Honor of the Sultanate of Brunei

The Most Esteemed Family Order of Laila Utama (Darjah Kerabat Laila Utama Yang Amat Dihormati) is the highest order of Brunei. It was established on 1 March 1954 by Sultan Omar Ali Saifuddien III. The order carries the post-nominal letters "DK I" as well as the title "Dato Laila Utama".

== Description ==
Before 1975, Sultan Omar Ali Saifuddien III painted bust was the centerpiece of the order's design. Then a star and crescent moon took the place of the bust.

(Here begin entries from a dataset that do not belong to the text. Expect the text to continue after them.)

/-! ### Reduction chunks of a collective (R263) -/

def collOp (w : List W32) : Nat := dfield w 0 0 8
/-- Elements of a reduction chunk. -/
def chunkElems (w : List W32) : Nat :=
  let n := dfield w 3 0 16 + 1
  if bitAt (wordAt w 0) 15 then 1024 / (n + 1) else 16 * (32768 / (16 * (n + 1)))
/-- Bytes of a staged element. -/
def stageElem (w : List W32) : Nat := if bitAt (wordAt w 0) 15 then 128 else 4
/-- The element of DST where this device's reduced shard starts. -/
def shardBase (k : Coll) : Nat := if collOp k.words = 0xC0 then (k.counts.take k.me).foldl (· + ·) 0 else 0
/-- Elements of chunk `c` of this device's shard. -/
def chunkLen (k : Coll) (c : Nat) : Nat := min (chunkElems k.words) (k.counts.getD k.me 0 - c * chunkElems k.words)
/-- The tile and the scratchpad address that stage chunk `c`. -/
def stageTile (w : List W32) (c : Nat) : TileId := tileOfNat (dfield w 12 13 1 * 64 + dfield w 12 0 6 + c % dfield w 12 6 7)
def stageAddr (w : List W32) (c : Nat) : Nat := dfield w 13 0 23 + (c / dfield w 12 6 7) % 2 * 0x20000
/-- The staged row of a chunk: its first byte. -/
def stageRow (w : List W32) (c row : Nat) : Nat := stageAddr w c + row * chunkElems w * stageElem w
/-- The byte offset in DST of chunk `c`'s result. -/
def chunkDst (k : Coll) (c : Nat) : Nat := 64 * wordAt k.words 11 + 4 * (shardBase k + c * chunkElems k.words)

/-- The end of a staging VREDUCE (R263), named by EPOCH · 2^32 + chunk: its result is written to DST and its half is free, or its mismatch
or poison is the collective's; a collective that has ended takes nothing. -/
def collChunkEnd (d : Dev) (p : Port) (ec code status : Nat) : Dev :=
  let c := ec % 2 ^ 32
  let mine := fun (k : Coll) => k.port == p.val && wordAt k.words 2 == ec / 2 ^ 32
  match d.fab.colls.find? (fun k => mine k && decide (c ∈ k.issued)) with
  | none => d
  | some k =>
    let row := spRead d (stageTile k.words c) (stageRow k.words c k.group.length) (4 * chunkLen k c)
    let bad := if code ≠ 0 then code else (checkAllocWrite (unfreed d) (wordAt k.words 10) (chunkDst k c) row.length).1
    let d := if bad = 0 then allocWriteOther d (wordAt k.words 10) (chunkDst k c) row else d
    modFab d fun b => { b with colls := updFirst mine (fun k => { k with
      status := k.status ||| (status % 4), code := if k.code = 0 then bad else k.code
      issued := k.issued.filter (· != c), done := if bad = 0 then k.done ++ [c] else k.done }) b.colls }

/-- Ends entry `e` of tile `t`: it leaves its queue, its record is written and its signal made where its code
allows (`sig`). -/
def endEnt (d : Dev) (t : TileId) (e : QEnt) (sig : Bool) : Dev :=
  let d := dropEnt d t e.unit e.id
  match e.org with
  | .thread _ _ _ => endThreadEnt d t e sig
  | .coll p c => collChunkEnd d p c e.code e.status
  | .host _ _ | .grinder | .solver => d

/-- Whether an entry is a tier move whose semaphore some waiter waits on already (R204). -/
def waitOpen (d : Dev) (t : TileId) (e : QEnt) : Bool :=
  dfield e.words 0 0 8 == 0x94 && match semOfNat (signalSemOf e.words) with
  | some s => !(getSem d t s).waiters.isEmpty
  | none => false

/-- Accepts a descriptor into a queue: a new identifier in order of arrival (R57, R222). -/
def pushEnt (d : Dev) (t : TileId) (e : QEnt) : Dev :=
  { modQueue d t e.unit (· ++ [{ e with id := d.stamp, late := waitOpen d t e }]) with stamp := d.stamp + 1 }

/-! ### The vector engine queue of a curvature tile (R78)

The Grinder's EMA, DAMP and TREE and the Percolator's element-wise work and tree solves take entries of their own among the threads'
(R78, R129, R149). Log entry 105 (DEDUCED): all the vector work of one command takes one entry. -/

/-- The queue lets engine `o` of the tile run: it is empty, or `o`'s own entry stands at its head. -/
def vecFree (d : Dev) (t : TileId) (o : Org) : Bool :=
  match (getQueue d t 1).head? with | some e => e.org == o | none => true

/-- `o` takes an entry, unless it has one or all eight are taken. The entry holds an instruction in words 1 and 2 and names no
semaphore. -/
def joinVec (d : Dev) (t : TileId) (o : Org) (w : Nat) : Dev :=
  if (getQueue d t 1).any (fun e => e.org == o) || decide ((getQueue d t 1).length ≥ 8) then d
  else pushEnt d t { id := 0, unit := 1, words := [0, BitVec.ofNat 32 w, BitVec.ofNat 32 (w / 2 ^ 32)] ++ List.replicate 12 0 ++ [0xFFF], org := o }

/-- `o`'s entry leaves the queue. -/
def leaveVec (d : Dev) (t : TileId) (o : Org) : Dev := modQueue d t 1 (dropFirst fun e => e.org == o)

/-- Vector beats of an engine's work, of which the spec gives no number, have counted a free number (R382; log entry 140, DESIGN
CHOICE). -/
def openBeats (d : Dev) (t : TileId) : Dev :=
  tileEv (modCount d fun c => { c with draws := c.draws + 1 }) t 0x0B (Config.counted d.count.draws)

/-- `o`'s turn at the vector engine: its entry leaves the queue. -/
def takeVec (d : Dev) (t : TileId) (o : Org) : Dev := openBeats (leaveVec d t o) t

/-- Vector work of `o`, instruction `w`: `f` runs when the queue lets it, and its entry then leaves. -/
def passVec (d : Dev) (t : TileId) (o : Org) (w : Nat) (f : Dev → Dev) : Dev :=
  if vecFree d t o then f (takeVec d t o) else joinVec d t o w

end Sys2Proof.Machine
end

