-- ==== Sys2Proof/Machine/Wire.lean ====
section
/-!
DEFINITION. What the link engines put on the wire and how they read it: packets (Tables 11-7 and 11-8), flits and
credits (R247-R249), routes (R257, R283), retention and acknowledgement (R254), signals between devices (R267) and pair
control (R303), and the mirror packets that P15 carries (R302).
-/
namespace Sys2Proof.Machine

/-! ### Ports -/

/-- Up, or up on L8 (0x6013). -/
def portUp (d : Dev) (p : Nat) : Bool := (getPort d p).state == 2 || (getPort d p).state == 3
def ownAddr (d : Dev) : Nat := dget d 0x6001 1
def partnerAddr (d : Dev) : Nat := ownAddr d / 2 * 2 + (1 - ownAddr d % 2)
/-- The mode in force: that of the last training, or the entry's before any (R243). -/
def portMode (d : Dev) (p : Nat) : Nat := (getPort d p).mode.getD (dget d 0x6010 (p + 1))
/-- Flits that an FEC codeword carries (Table 11-2). -/
def flitsPerCodeword (d : Dev) (p : Nat) : Nat := if portMode d p = 0 then 1 else 2
/-- Symbols that the FEC of a mode corrects in a codeword at most (Table 11-2). -/
def fecCap (d : Dev) (p : Nat) : Nat := if portMode d p = 0 then 7 else 15
/-- Selective replay (R248), which revision 5 does not have (Table 12-6). -/
def selective (d : Dev) (p : Nat) : Bool := portMode d p == 2 && decide ((getPort d p).negRev ≥ 6)
/-- Half of a LONG port's buffer in flits (R251). -/
def longFlits (d : Dev) (p : Nat) : Nat := pcfg d 0x6012 (p + 1) * 2 ^ 20 / 2 / 320
/-- Table 11-5: the receive buffer of a channel in flits. -/
def vcBuffer (d : Dev) (p vc : Nat) : Nat :=
  if vc = 0 then (if portMode d p = 2 then longFlits d p else 320)
  else if vc = 1 then 32
  else if vc = 2 ∧ p = 15 then 320 else 0
/-- Flits that the replay buffer holds: 256 KiB on Die L, or half the long buffer (R249, R251). -/
def replayRoom (d : Dev) (p : Nat) : Nat := if portMode d p = 2 then longFlits d p else 262144 / 320

/-! ### Packets (R252, R253) -/

def pktHeader (p : Packet) (hops : Nat) : List Byte :=
  natLe 1 p.type ++ natLe 1 p.flags ++ natLe 2 p.payload.length ++ natLe 4 p.dst ++ natLe 4 p.src ++ natLe 2 p.srcIndex
    ++ natLe 2 p.dstIndex ++ natLe 4 p.collId ++ natLe 4 p.epoch ++ natLe 4 p.seq ++ natLe 1 hops ++ natLe 3 p.dhash

/-- The trailer: CRC-32C over the header, HOPS taken as zero, and the payload. -/
def pktCrc (p : Packet) : List Byte := natLe 4 (crc32c (pktHeader p 0 ++ p.payload)).toNat
def encPacket (p : Packet) : List Byte := pktHeader p p.hops ++ p.payload ++ pktCrc p

def decPacket (b : List Byte) : Packet :=
  { type := recf b 0 1, flags := recf b 1 1, dst := recf b 4 4, src := recf b 8 4, srcIndex := recf b 12 2
    dstIndex := recf b 14 2, collId := recf b 16 4, epoch := recf b 20 4, seq := recf b 24 4, hops := recf b 28 1
    dhash := recf b 29 3, payload := (b.drop 32).take (recf b 2 2) }

/-- The channel that Table 11-8 gives a packet type. -/
def typeVc (t : Nat) : Option Nat :=
  if t = 1 then some 0 else if 2 ≤ t ∧ t ≤ 6 then some 1 else if t = 7 then some 2 else none

def lastFlag : Nat := 1
def reroutedFlag : Nat := 4
def withFlag (p : Packet) (f : Nat) : Packet := { p with flags := p.flags ||| f }

/-! ### Flits (R247) -/

def seqMod : Nat := 2 ^ 24

/-- A flit with its CRC: FSEQ, type, channel, the last FSEQ received in order, credit returned with its channel, and
the DATA area. -/
def flitBytes (fseq type vc ack cred cvc : Nat) (data : List Byte) : List Byte :=
  let b := natLe 3 fseq ++ natLe 1 (type + 16 * vc) ++ natLe 3 ack ++ zbytes 1 ++ natLe 2 (cred + 16384 * cvc) ++ zbytes 2
    ++ padTo 304 data
  b ++ natLe 4 (crc32c b).toNat

/-- The credit a flit may return: the lowest channel that owes any (log entry 21, DESIGN CHOICE). -/
def creditOwed (k : PortSt) : Nat × Nat :=
  match k.owed with
  | [] => (0, 0)
  | (v, n) :: _ => (min n 16383, v)

def ackSeq (k : PortSt) : Nat := (k.rxSeq + seqMod - 1) % seqMod

/-- Sends a flit that is not sequenced (IDLE, REPLAY_REQ). -/
def sendPlain (d : Dev) (p type : Nat) (data : List Byte) : Dev :=
  modPort d p fun k =>
    let c := creditOwed k
    { k with tx := k.tx ++ [flitBytes k.txSeq type 0 (ackSeq k) c.1 c.2 data], owed := fmod 0 k.owed c.2 (· - c.1) }

/-- Sends a DATA flit of a channel: it takes a credit and stays in the replay buffer until acknowledged. -/
def sendData (d : Dev) (p vc : Nat) (data : List Byte) : Dev :=
  portCtr (modPort d p fun k =>
    let c := creditOwed k
    let b := flitBytes k.txSeq 1 vc (ackSeq k) c.1 c.2 data
    { k with
      tx := k.tx ++ [b], owed := fmod 0 k.owed c.2 (· - c.1), credit := fmod 0 k.credit vc (· - 1)
      replay := k.replay ++ [(k.txSeq, 0, b)], txSeq := (k.txSeq + 1) % seqMod }) p 0 1

/-- The flit to send next: VC1 first, else VC0 or VC2, each only with a credit (R249). -/
def nextTx (k : PortSt) : Option TxFlit :=
  match k.txq.find? (fun e => e.vc == 1) with
  | some e => if fget 0 k.credit 1 > 0 then some e else k.txq.find? (fun e => e.vc != 1 && decide (fget 0 k.credit e.vc > 0))
  | none => k.txq.find? (fun e => decide (fget 0 k.credit e.vc > 0))

/-- Sends what credits and the replay buffer allow. -/
def pump : Nat → Dev → Nat → Dev
  | 0, d, _ => d
  | n + 1, d, p =>
    if !portUp d p || decide ((getPort d p).replay.length ≥ replayRoom d p) then d
    else match nextTx (getPort d p) with
      | none => d
      | some e =>
        pump n (sendData (modPort d p fun k => { k with txq := dropFirst (fun x => x.vc == e.vc) k.txq }) p e.vc e.data) p

def pumpPort (d : Dev) (p : Nat) : Dev := pump (getPort d p).txq.length d p

/-- The flits of a packet: their DATA areas, the last one padded with zeros. -/
def packetFlits (vc : Nat) (resend : Bool) (k : Packet) : List TxFlit :=
  let b := encPacket k
  (chunksOf 304 b.length b).zipIdx.map fun a => ⟨vc, a.2, resend, padTo 304 a.1⟩

/-- Puts the flits of a packet sent again behind the rest of a packet under way and earlier such packets of its channel, ahead
of the new ones (R285). -/
def txAhead (fs : List TxFlit) (vc : Nat) : List TxFlit → List TxFlit
  | [] => fs
  | e :: es => if e.vc != vc || e.resend || decide (e.idx > 0) then e :: txAhead fs vc es else fs ++ e :: es

/-- Puts a packet on a port's stream; one that is sent again goes ahead of new ones. -/
def wireSend (d : Dev) (p vc : Nat) (resend : Bool) (k : Packet) : Dev :=
  let d := portCtr d p 2 (cdiv k.payload.length 64)
  pumpPort (modPort d p fun s => { s with
    txq := if resend then txAhead (packetFlits vc true k) vc s.txq else s.txq ++ packetFlits vc false k }) p

def wirePush (d : Dev) (p vc : Nat) (k : Packet) : Dev := wireSend d p vc false k

/-! ### Routes (R242, R257, R283) -/

def sameBoard (a b : Nat) : Bool := a / 256 == b / 256
/-- The mesh port toward board position `q` from position `p` (R242). -/
def meshPort (p q : Nat) : Option Nat :=
  match (q % 8 + 8 - p % 8) % 8 with
  | 0 => none
  | k + 1 => some k

def planeOk (d : Dev) (dst p : Nat) : Bool :=
  portUp d p && !(getPort d p).planeFull && !decide (dst ∈ (getPort d p).unreach)
def planesTo (d : Dev) (dst : Nat) : List Nat := ((List.range 8).map (· + 7)).filter (planeOk d dst)
def meshTo (d : Dev) (dst : Nat) : List Nat :=
  match meshPort (ownAddr d) dst with
  | some k => if portUp d k then [k] else []
  | none => []

/-- The primary route set of R283. -/
def primaryRoute (d : Dev) (dst : Nat) : List Nat := if sameBoard (ownAddr d) dst then meshTo d dst else planesTo d dst

/-- The relay: the board peer with the lowest POS whose mesh link is up at revision 7 and whose PORTMAP shows a route on, off the
ports in `avoid` (R283, R285). (Log entry 53, DESIGN CHOICE.) -/
def relayTo (d : Dev) (dst : Nat) (avoid : List Nat) : List Nat :=
  let onward := fun (q k : Nat) =>
    let m := (getPort d k).upMask
    if sameBoard (ownAddr d) dst then (match meshPort q dst with | some j => bitAt m j | none => false)
    else bitf m 7 8 != 0
  match firstSome (fun q =>
      match meshPort (ownAddr d) q with
      | some k => if portUp d k && !decide (k ∈ avoid) && (getPort d k).negRev == 7 && onward q k && !(sameBoard (ownAddr d) dst && q == dst % 256) then some k else none
      | none => none) (List.range 8) with
  | some k => [k]
  | none => []

/-- The route set in use off the ports in `avoid`, and whether it is a fallback (R283). -/
def routeSet (d : Dev) (dst : Nat) (avoid : List Nat) : List Nat × Bool :=
  let off := fun (l : List Nat) => l.filter fun p => !decide (p ∈ avoid)
  if !(off (primaryRoute d dst)).isEmpty then (off (primaryRoute d dst), false)
  else if sameBoard (ownAddr d) dst && !(off (planesTo d dst)).isEmpty then (off (planesTo d dst), true)
  else (relayTo d dst avoid, true)

def hasRoute (d : Dev) (dst : Nat) : Bool := dst == ownAddr d || !(routeSet d dst []).1.isEmpty

/-- The port for chunk `seq`, in turn over the set (R257); flows under way keep off the ports in `avoid` (R285) while another
route is left. -/
def pickRoute (d : Dev) (dst seq : Nat) (avoid : List Nat) : Option (Nat × Bool) :=
  let r := if (routeSet d dst avoid).1.isEmpty then routeSet d dst [] else routeSet d dst avoid
  match r.1[seq % r.1.length]? with
  | some p => some (p, r.2)
  | none => none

All of the emblems are made of gold or silver with enamel accents. The post-nominal letters "DK I" are associated with the order. The right to use the title "Dato Laila Utama" is included in the order.

== Recipients ==

Awards were given to members of the Royal Family, princes from other countries, chiefs of state, and other deserving individuals.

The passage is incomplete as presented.